• [Work required] Find the word "exec" in the listing. Copy out each line where it occurs.

• [Input data]
/-- The model's choice of log 4 (DESIGN CHOICE): a matching byte with CNT = 255, which no run reaches
(40_encoder.md section 5), runs; nothing is emitted, phase and value stay, whatever value CNT takes. -/
def Obligations.EncByteAtCount255Runs : Prop :=
  ∀ (b : Byte) (s : State), s.enc.ph = .run → b = s.enc.cur → s.enc.cnt = 255#8 →
    ∃ (c : Byte) (n : Nat), exec (.encByte b) s = .next { s with
      enc := { s.enc with cnt := c, input := s.enc.input.tail, status := none }
      freeIdx := n }

/-! ## ENC.END and the one error -/

/-- 40_encoder.md R116 with the gate of R120: FLUSH, for every count, zero included. -/
def Obligations.EncEndFlushesLastRun : Prop :=
  ∀ s : State, s.enc.ph = .run →
    exec .encEnd s = .next { s with enc := { s.enc with
      ph := .idle, input := s.enc.input.tail, status := some .done,
      output := s.enc.output ++
        (if s.enc.cnt ≠ 0#8 ∨ s.cfg.compatZeroRuns = true
          then [{ value := s.enc.cur, length := s.enc.cnt }] else []) } }

/-- 40_encoder.md R117: EMPTY. The whole effect of the error: only the beat is taken, the strobe asserted
and ENC.ERR set. -/
def Obligations.EncEndOnIdleRaisesEmptyInput : Prop :=
  ∀ s : State, s.enc.ph = .idle →
    exec .encEnd s = .next { s with enc := { s.enc with
      err := true, input := s.enc.input.tail, status := some .errEmpty } }

/-- 40_encoder.md R115: the dispatch of ENC.END, with its encoding. The state after is always IDLE. -/
def Obligations.EncEndDispatch : Prop :=
  (∀ w : EinWord, w.getLsbD 8 = true → decode (.ein w) = .encEnd) ∧
  ∀ s : State, ∃ t, exec .encEnd s = .next t ∧ t.enc.ph = .idle ∧
    (s.enc.ph = .run → encDone t = true ∧ encErrEmpty t = false ∧ t.enc.err = s.enc.err ∧
      t.enc.output = s.enc.output ++
        (if s.enc.cnt = 0#8 ∧ s.cfg.compatZeroRuns = false then []
          else [{ value := s.enc.cur, length := s.enc.cnt }])) ∧
    (s.enc.ph = .idle → encDone t = false ∧ encErrEmpty t = true ∧ t.enc.err = true ∧
      t.enc.output = s.enc.output)

/-- 60_exceptions.md section 1: one error, raised by the encoder alone (R190), exactly by ENC.END in IDLE (R191),
and cleared by no event (R196). That the error, and with it every instruction in every state, has a next state
is the model's reading of log 9 (DEDUCED); for a matching byte at CNT = 255 it is the model's choice of log 4
(DESIGN CHOICE). -/
def Obligations.OnlyErrorIsEmptyInput : Prop :=
  ∀ (i : Instr) (s : State), ∃ t, exec i s = .next t ∧
    (s.enc.status ≠ some .errEmpty →
      (t.enc.status = some .errEmpty ↔ i = .encEnd ∧ s.enc.ph = .idle)) ∧
    (s.enc.err = false → (t.enc.err = true ↔ i = .encEnd ∧ s.enc.ph = .idle)) ∧
    (s.enc.err = true → t.enc.err = true)

/-- 10_state.md R25: ENC.ERR is set by the step that raises the error, cleared only by reset, and read by
no rule: with either value the machine does the same and keeps it beside. It is the output enc_err; that this
holds in a cycle with rst = 1 too is the model's reading of log 20 (DEDUCED); a matching byte at CNT = 255 leaves
it alone by the model's choice of log 4 (DESIGN CHOICE). -/
def Obligations.ErrFlagIsStickyAndNeverRead : Prop :=
  (∀ s t : State, step s = .next t →
    t.enc.err = (if s.pins.rst then false else s.enc.err || (encTakesEnd s && s.enc.ph == .idle))) ∧
  (∀ (s t : State) (v : Bool), step s = .next t →
    ∃ u, step { s with enc := { s.enc with err := v } } = .next u ∧
      u = { t with enc := { t.enc with err := u.enc.err } }) ∧
  (∀ s : State, (ports s).encErr = s.enc.err)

• [Result of the exercise]
    ∃ (c : Byte) (n : Nat), exec (.encByte b) s = .next { s with
    exec .encEnd s = .next { s with enc := { s.enc with
    exec .encEnd s = .next { s with enc := { s.enc with
  ∀ s : State, ∃ t, exec .encEnd s = .next t ∧ t.enc.ph = .idle ∧
  ∀ (i : Instr) (s : State), ∃ t, exec i s = .next t ∧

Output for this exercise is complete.